#### Provided material

-- ==== Sys2Proof/Machine/Fetch.lean ====
section
/-! DEFINITION. The next step of a run: the first entry of the schedule (10_state.md R40, 30_encoding.md R70, R73). The
block has no program counter and fetches nothing (10_state.md R21); the schedule is the environment's. -/

namespace Sys2Proof.Machine

/-- What an entry of the schedule does. Every event is accepted from every agent (60_exceptions.md R193; log entry 13) and
every strobe is acted on in its step (R184). -/
def perform (x : Input) (s : State) : Result State :=
  match x with
  | .word w =>
    match decode s.cfg.hasTick w with
    | .ok i => exec i s
    | .error e => .refused (.invalidWord e)
  | .rst => execReset s
  | .ports p => portStep p s
  | .micro => execMicro s
  | .hostLoop => execHost s

/-- One step: the first entry of the schedule; with no entry left, the foreground's next micro-step or `IDLE`
(log entries 4 and 10). -/
def nextStep (s : State) : Result State :=
  match s.inputs with
  | [] => execMicro s
  | x :: rest => perform x { s with inputs := rest }

/-- The event word of the low 20 bits of `w` (log entry 16). -/
def scheduleWord (w : Nat) (inputs : List Input) : List Input :=
  .word (BitVec.ofNat 20 w) :: inputs

end Sys2Proof.Machine
end

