/-- 41_transmit_path.md R127, 60_exceptions.md R186: while the transmitter keeps its contract, "the output register is
never written while the transmitter still holds an unfinished byte", and `tx_busy` equals "the transmitter holds an
unfinished byte". -/
def Obligations.OneByteInTheTransmitter : Prop :=
  ∀ (nRx nTx : Nat) (hRx : 2 ≤ nRx) (hTx : 2 ≤ nTx) (c : Config) (es : List Event),
    c.atomicFg = true → keepsContract es (State.init nRx nTx hRx hTx c) false = true →
    neverOverwrites es (State.init nRx nTx hRx hTx c) false = true ∧
    ∀ (s : State) (os : List Output), runEvents es (State.init nRx nTx hRx hTx c) = some (s, os) →
      shiftingAtEnd es (State.init nRx nTx hRx hTx c) false = s.txBusy

/-- 41_transmit_path.md R128: from any state with `tx_busy = 1`, `count` `TXC`s write the pending bytes in order, and one more
returns the path to idle with nothing written. -/
def Obligations.CompletionsDrainTheRing : Prop :=
  ∀ s : State, s.txBusy = true →
    ∃ t os u, runEvents (List.replicate s.tx.count (.op .txc)) s = some (t, os) ∧ writtenBytes os = s.tx.pending ∧
      os.length = s.tx.count ∧ t.tx.isEmpty = true ∧ t.txBusy = true ∧
      exec .txc t = .next u ∧ u.outs = [⟨.none, none⟩] ∧ u.txBusy = false ∧ u.tx = t.tx

/-- 70_reset_and_hazards.md R223: a missing `TXC` hangs the transmit path: while none comes and the path is busy, nothing
is ever written to the output register. -/
def Obligations.MissingTxcHangsTheTransmitPath : Prop :=
  ∀ (es : List Event) (s t : State) (os : List Output), s.txBusy = true → s.cfg.atomicFg = true →
    Event.op .txc ∉ es → Event.reset ∉ es → runEvents es s = some (t, os) → writtenBytes os = [] ∧ t.txBusy = true

/-! ### Countdown -/

/-- 42_tick_countdown.md R140: `TICK`, with the frame. -/
def Obligations.TickDecrementsToZero : Prop :=
  ∀ s : State, s.cfg.hasTick = true →
    exec .tick s = .next { s with
      countdown := if s.countdown = 0 then 0 else s.countdown - 1, outs := [⟨.none, none⟩] } ∧
    presentedAs .tick 0x50000 .irq { tickIrq := true }

/-- 42_tick_countdown.md R141 (a), (d): after `k` `TICK`s and no `LOADCD`, the value is `max(v - k, 0)`: it never goes below
zero, whatever else happens between them. -/
def Obligations.TicksNeverUnderflow : Prop :=
  ∀ (es : List Event) (s t : State) (os : List Output), noReload es = true → runEvents es s = some (t, os) →
    t.countdown.toNat = s.countdown.toNat - ticksOf es

/-- 42_tick_countdown.md R143: `ELAPSED`, with the frame: it writes no register. -/
def Obligations.ElapsedReadsTheCountdown : Prop :=
  ∀ s : State, s.cfg.hasTick = true →
    exec .elapsed s = .next { s with outs := [⟨.flag (decide (s.countdown = 0)), none⟩] } ∧
    presentedAs .elapsed 0x60000 .fg { elapsedReq := true }

/-- 42_tick_countdown.md R144: `ELAPSED` is a pure read; "while `countdown = 0` and no `LOADCD` happens, every `ELAPSED` answers
`flag(true)`, again and again", and so it does right after reset. -/
def Obligations.ElapsedStaysTrueUntilReloaded : Prop :=
  (∀ s t : State, exec .elapsed s = .next t → { t with outs := s.outs } = s) ∧
  (∀ (es : List Event) (s t : State) (os : List Output), s.countdown = 0 → noReload es = true →
    runEvents es s = some (t, os) → ∀ f ∈ elapsedAnswers os, f = true) ∧
  ∀ (nRx nTx : Nat) (hRx : 2 ≤ nRx) (hTx : 2 ≤ nTx) (c : Config), c.hasTick = true →
    ∃ t, exec .elapsed (State.init nRx nTx hRx hTx c) = .next t ∧ t.outs = [⟨.flag true, none⟩]
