theorem perform_keeps_hostInv {x : Input} {s t : State} (h : s.HostInv) (ht : perform x s = .next t) : t.HostInv := by
  have reset {u : State} (hu : execReset s = .next u) : u.HostInv := by
    cases hu
    intro hissued
    cases hissued
  cases x with
  | word w =>
    obtain ⟨i, _, ht⟩ := perform_word_next ht
    exact exec_keeps_hostInv h ht
  | rst => exact reset ht
  | ports p =>
    rcases portStep_next ht with ⟨_, ht⟩ | ⟨_, ht⟩
    · exact reset ht
    · exact runInStep_keeps_hostInv h ht
  | micro => exact execMicro_keeps_hostInv h ht
  | hostLoop =>
    rcases execHost_next ht with ⟨_, ht⟩ | ⟨_, u, _, rfl⟩
    · exact execMicro_keeps_hostInv h ht
    · exact u.hostIssues.hostInv_hostHears

theorem step_keeps_hostInv {s t : State} (h : s.HostInv) (ht : step s = .next t) : t.HostInv := by
  rcases step_next ht with ⟨_, ht⟩ | ⟨x, rest, _, ht⟩
  · exact execMicro_keeps_hostInv h ht
  · exact perform_keeps_hostInv (s := { s with inputs := rest }) h ht

end Sys2Proof.Machine
end

section
/-! SUPPORT. A whole operation ends: two micro-steps after the first are enough (70_reset_and_hazards.md R233, R234). -/

namespace Sys2Proof.Machine

/-- How many micro-steps an operation in progress has left. -/
def Foreground.stepsLeft : Foreground → Nat
  | .idle => 0
  | .takeB _ _ => 2
  | .takeC _ _ _ => 1
  | .sendPath _ _ _ _ .fast => 1
  | .sendPath _ _ _ _ .drop => 1
  | .sendPath _ _ _ _ .buffered => 2
  | .sendC _ _ _ _ => 1

theorem Foreground.stepsLeft_le (f : Foreground) : f.stepsLeft ≤ 2 := by
  rcases f with _ | _ | _ | ⟨_, _, _, _, _ | _ | _⟩ | _ <;> simp [Foreground.stepsLeft]

theorem Foreground.eq_idle_of_stepsLeft {f : Foreground} (h : f.stepsLeft = 0) : f = .idle := by
  rcases f with _ | _ | _ | ⟨_, _, _, _, _ | _ | _⟩ | _
  · rfl
  all_goals cases h

/-- Each micro-step is one less to go. -/
theorem microOf_stepsLeft {s t : State} (hfg : s.fg ≠ .idle) (h : microOf s = .next t) :
    t.fg.stepsLeft + 1 = s.fg.stepsLeft := by
  rcases microOf_next h with ⟨hidle, _⟩ | ⟨_, _, hf, _, rfl⟩ | ⟨_, _, _, _, hf, _, rfl⟩ | ⟨_, _, _, _, hf, rfl⟩ |
    ⟨_, _, _, _, hf, rfl⟩ | ⟨_, _, _, _, _, hf, _, rfl⟩ | ⟨_, _, _, _, _, hf, _, rfl⟩
  · exact absurd hidle hfg
  all_goals rw [hf]; rfl

theorem finish_ends {k : Nat} {s t : State} (hk : s.fg.stepsLeft ≤ k) (h : finish k s = .next t) :
    t.midOperation = false := by
  induction k generalizing s with
  | zero =>
    cases h
    exact State.not_midOperation_of_idle (Foreground.eq_idle_of_stepsLeft (Nat.le_zero.1 hk))
  | succ k ih =>
    rcases finish_succ_next h with ⟨hmid, u, hu, h⟩ | ⟨hmid, rfl⟩
    · have hfg : s.fg ≠ .idle := fun hi => by cases hmid.symm.trans (State.not_midOperation_of_idle hi)
      have := microOf_stepsLeft hfg hu
      exact ih (by omega) h
    · exact hmid

/-- A whole operation that starts between operations ends between operations. -/
theorem execWhole_ends {i : Instr} {s t : State} (hmid : s.midOperation = false) (h : execWhole i s = .next t) :
    t.midOperation = false := by
  rcases execWhole_next h with ⟨hm, _⟩ | ⟨_, u, _, h⟩
  · cases hmid.symm.trans hm
  · exact finish_ends u.fg.stepsLeft_le h

/-- Between operations the foreground holds no temporaries. -/
theorem State.BlockInv.fg_idle {s : State} (h : s.BlockInv) (hmid : s.midOperation = false) : s.fg = .idle := by
  cases ha : s.cfg.atomicFg with
  | true => exact h.atomicIdle ha
  | false => simpa [State.midOperation, ha] using hmid

end Sys2Proof.Machine
end

section
/-! SUPPORT. The single-writer property: the sampled own index never goes stale under the context discipline
(70_reset_and_hazards.md R236 (d)). -/

namespace Sys2Proof.Machine

theorem State.ownIndexFresh_of_idle {s : State} (h : s.fg = .idle) : s.ownIndexFresh = true := by
  simp [State.ownIndexFresh, h]

/-- The property reads nothing but the temporaries, `rx_tail` and `tx_head`. -/
theorem State.ownIndexFresh_congr {s t : State} (hfg : t.fg = s.fg) (htail : t.rx.tail = s.rx.tail)
    (hhead : t.tx.head = s.tx.head) : t.ownIndexFresh = s.ownIndexFresh := by
  rw [State.ownIndexFresh, State.ownIndexFresh, hfg, htail, hhead]

/-- Everything an operation can do to the foreground: leave it, or start a split `TAKE` or `SEND` and leave the rings. -/
theorem exec_fg_cases {i : Instr} {s t : State} (h : exec i s = .next t) :
    t.fg = s.fg ∨ (s.cfg.atomicFg = false ∧ s.fg = .idle ∧ t.rx = s.rx ∧ t.tx = s.tx ∧
      (t.fg = .takeB s.rx.head s.rx.tail ∨ ∃ b, t.fg = .sendPath b s.tx.head s.tx.tail s.txBusy s.sendPath)) := by
  cases i with
  | idle => cases h; exact .inl rfl
  | rxi b => rcases execRxi_next h with ⟨_, rfl⟩ | ⟨_, rfl⟩ <;> exact .inl rfl
  | take =>
    rcases execTake_next h with ⟨_, h⟩ | ⟨ha, hi, h⟩
    · rcases takeAtomic_next h with ⟨_, rfl⟩ | ⟨_, rfl⟩ <;> exact .inl rfl
    · rcases takeA_next h with ⟨_, rfl⟩ | ⟨_, rfl⟩
      · exact .inl rfl
      · exact .inr ⟨ha, hi, rfl, rfl, .inl rfl⟩
  | send b =>
    rcases execSend_next h with ⟨_, h⟩ | ⟨ha, hi, h⟩
    · rcases sendAtomic_next h with ⟨_, rfl⟩ | ⟨_, rfl⟩ | ⟨_, rfl⟩ <;> exact .inl rfl
    · cases h; exact .inr ⟨ha, hi, rfl, rfl, .inr ⟨b, rfl⟩⟩
  | txc => rcases execTxc_next h with ⟨_, rfl⟩ | ⟨_, rfl⟩ <;> exact .inl rfl
  | tick => obtain ⟨_, rfl⟩ := execTick_next h; exact .inl rfl
  | elapsed => obtain ⟨_, rfl⟩ := execElapsed_next h; exact .inl rfl
  | loadcd v => obtain ⟨_, rfl⟩ := execLoadcd_next h; exact .inl rfl

/-- What an operation started between operations samples is fresh. -/
theorem exec_fresh_of_idle {i : Instr} {s t : State} (hi : s.fg = .idle) (h : exec i s = .next t) :
    t.ownIndexFresh = true := by
  rcases exec_fg_cases h with hfg | ⟨_, _, hrx, htx, hfg | ⟨b, hfg⟩⟩
  · exact State.ownIndexFresh_of_idle (hfg.trans hi)
  · simp [State.ownIndexFresh, hfg, hrx]
  · simp [State.ownIndexFresh, hfg, htx]

/-- `TXC` is the only operation of the interrupt context on the TX ring, and it leaves `tx_head`. -/
theorem exec_irq_keeps_tx_head {i : Instr} {s t : State} (hi : i.context ≠ .fg) (h : exec i s = .next t) :
    t.tx.head = s.tx.head := by
  by_cases hp : partOf i = .tx
  · cases i with
    | txc => rcases execTxc_next h with ⟨_, rfl⟩ | ⟨_, rfl⟩ <;> rfl
    | send b => exact absurd rfl hi
    | _ => cases hp
  · rw [(exec_keeps_tx hp h).1]

theorem exec_irq_keeps_fresh {i : Instr} {s t : State} (hi : i.context ≠ .fg) (h : exec i s = .next t) :
    t.ownIndexFresh = s.ownIndexFresh :=
  have ⟨hfg, htail, _⟩ := exec_irq_keeps hi h
  State.ownIndexFresh_congr hfg htail (exec_irq_keeps_tx_head hi h)

/-- A micro-step keeps the sampled own index, and the last one gives it up. -/
theorem microOf_keeps_fresh {s t : State} (hs : s.ownIndexFresh = true) (h : microOf s = .next t) :
    t.ownIndexFresh = true := by
  rcases microOf_next h with ⟨hf, rfl⟩ | ⟨i, j, hf, _, rfl⟩ | ⟨_, _, _, _, _, _, rfl⟩ | ⟨_, _, _, _, _, rfl⟩ |
    ⟨_, _, _, _, _, rfl⟩ | ⟨b, i, j, q, r, hf, hr, rfl⟩ | ⟨_, _, _, _, _, _, _, rfl⟩
  · exact State.ownIndexFresh_of_idle hf
  · simpa [State.ownIndexFresh, hf] using hs
  · rfl
  · rfl
  · rfl
  · obtain ⟨_, _, _, hhead, _⟩ := RingBuf.writeAt_eq hr
    simpa [State.ownIndexFresh, hf, hhead] using hs
  · rfl

theorem State.hostHears_ownIndexFresh (s : State) : s.hostHears.ownIndexFresh = s.ownIndexFresh :=
  State.ownIndexFresh_congr s.hostHears_fg (by rw [s.hostHears_rx]) (by rw [s.hostHears_tx])

/-- The events of a port step between operations: each ends whole, so nothing is sampled at the end. -/
theorem runInStep_fresh_of_idle {is : List Instr} {os : List Output} {s t : State} (hinv : s.BlockInv)
    (hmid : s.midOperation = false) (h : runInStep is os s = .next t) : t.ownIndexFresh = true := by
  induction is generalizing s os with
  | nil => cases h; exact State.ownIndexFresh_of_idle (hinv.fg_idle hmid)
  | cons i is ih =>
    obtain ⟨u, hu, h⟩ := runInStep_cons_next h
    exact ih (State.blockInv_kept.execWhole hinv hu) (execWhole_ends hmid hu) h

/-- The events of a port step in the middle of a split operation, none of them the foreground's. -/
theorem runInStep_irq_keeps_fresh {is : List Instr} {os : List Output} {s t : State} (hmid : s.midOperation = true)
    (hirq : ∀ i ∈ is, i.context ≠ .fg) (h : runInStep is os s = .next t) : t.ownIndexFresh = s.ownIndexFresh := by
  induction is generalizing s os with
  | nil => cases h; rfl
  | cons i is ih =>
    obtain ⟨hi, his⟩ := List.forall_mem_cons.1 hirq
    obtain ⟨u, hu, h⟩ := runInStep_cons_next h
    rcases execWhole_next hu with ⟨_, hu⟩ | ⟨hno, _⟩
    · have hmid' : u.midOperation = true := by
        rwa [State.midOperation, (exec_keeps_outside hu).1, exec_keeps_fg_of_midOperation hmid hu]
      exact (ih hmid' his h).trans (exec_irq_keeps_fresh hi hu)
    · cases hno.symm.trans hmid

theorem execMicro_keeps_fresh {s t : State} (hs : s.ownIndexFresh = true) (h : execMicro s = .next t) :
    t.ownIndexFresh = true := by
  rcases execMicro_next h with ⟨_, u, hu, rfl⟩ | ⟨_, h⟩
  · rw [State.hostHears_ownIndexFresh]
    exact microOf_keeps_fresh hs hu
  · exact (exec_irq_keeps_fresh (by decide) h).trans hs

/-- A port step that raises none of the foreground's operations has no event of the foreground's context. -/
theorem PortIn.events_not_fg {hasTick : Bool} {p : PortIn} (hrst : p.rst = false)
    (h : (Input.ports p).raisesForeground hasTick = false) : ∀ i ∈ p.events hasTick, i.context ≠ .fg := by
  unfold PortIn.events
  split
  · simp [Instr.context]
  · simpa [Input.raisesForeground, hrst] using h

/-- An entry of the schedule that keeps the context discipline. -/
theorem perform_keeps_fresh {x : Input} {s t : State} (hinv : s.BlockInv) (hs : s.ownIndexFresh = true)
    (hx : s.midOperation = true → x.raisesForeground s.cfg.hasTick = false) (h : perform x s = .next t) :
    t.ownIndexFresh = true := by
  cases hmid : s.midOperation with
  | false =>
    cases x with
    | word w =>
      obtain ⟨i, _, h⟩ := perform_word_next h
      exact exec_fresh_of_idle (hinv.fg_idle hmid) h
    | rst => cases h; rfl
    | ports p =>
      rcases portStep_next h with ⟨_, h⟩ | ⟨_, h⟩
      · cases h; rfl
      · exact runInStep_fresh_of_idle hinv hmid h
    | micro => exact execMicro_keeps_fresh hs h
    | hostLoop =>
      rcases execHost_next h with ⟨hm, _⟩ | ⟨_, u, hu, rfl⟩
      · cases hmid.symm.trans hm
      · rw [State.hostHears_ownIndexFresh]
        exact exec_fresh_of_idle (t := u) (hinv.fg_idle hmid) hu
  | true =>
    have hx := hx hmid
    cases x with
    | word w =>
      obtain ⟨i, hi, h⟩ := perform_word_next h
      exact (exec_irq_keeps_fresh (by simpa [Input.raisesForeground, hi] using hx) h).trans hs
    | rst => cases h; rfl
    | ports p =>
      rcases portStep_next h with ⟨_, h⟩ | ⟨hrst, h⟩
      · cases h; rfl
      · exact (runInStep_irq_keeps_fresh hmid (PortIn.events_not_fg hrst hx) h).trans hs
    | micro => exact execMicro_keeps_fresh hs h
    | hostLoop =>
      rcases execHost_next h with ⟨_, h⟩ | ⟨hno, _⟩
      · exact execMicro_keeps_fresh hs h
      · cases hno.symm.trans hmid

########

■ **Required action**:
Start with the line above that contains "exact perform_keeps_hostInv (s" and stop after the line that contains "rcases microOf_next h with ⟨hidle, _⟩". Output those lines exactly, and only those.

■ **Reply to the task**:
  · exact perform_keeps_hostInv (s := { s with inputs := rest }) h ht

end Sys2Proof.Machine
end

section
/-! SUPPORT. A whole operation ends: two micro-steps after the first are enough (70_reset_and_hazards.md R233, R234). -/

namespace Sys2Proof.Machine

/-- How many micro-steps an operation in progress has left. -/
def Foreground.stepsLeft : Foreground → Nat
  | .idle => 0
  | .takeB _ _ => 2
  | .takeC _ _ _ => 1
  | .sendPath _ _ _ _ .fast => 1
  | .sendPath _ _ _ _ .drop => 1
  | .sendPath _ _ _ _ .buffered => 2
  | .sendC _ _ _ _ => 1

theorem Foreground.stepsLeft_le (f : Foreground) : f.stepsLeft ≤ 2 := by
  rcases f with _ | _ | _ | ⟨_, _, _, _, _ | _ | _⟩ | _ <;> simp [Foreground.stepsLeft]

theorem Foreground.eq_idle_of_stepsLeft {f : Foreground} (h : f.stepsLeft = 0) : f = .idle := by
  rcases f with _ | _ | _ | ⟨_, _, _, _, _ | _ | _⟩ | _
  · rfl
  all_goals cases h

/-- Each micro-step is one less to go. -/
theorem microOf_stepsLeft {s t : State} (hfg : s.fg ≠ .idle) (h : microOf s = .next t) :
    t.fg.stepsLeft + 1 = s.fg.stepsLeft := by
  rcases microOf_next h with ⟨hidle, _⟩ | ⟨_, _, hf, _, rfl⟩ | ⟨_, _, _, _, hf, _, rfl⟩ | ⟨_, _, _, _, hf, rfl⟩ |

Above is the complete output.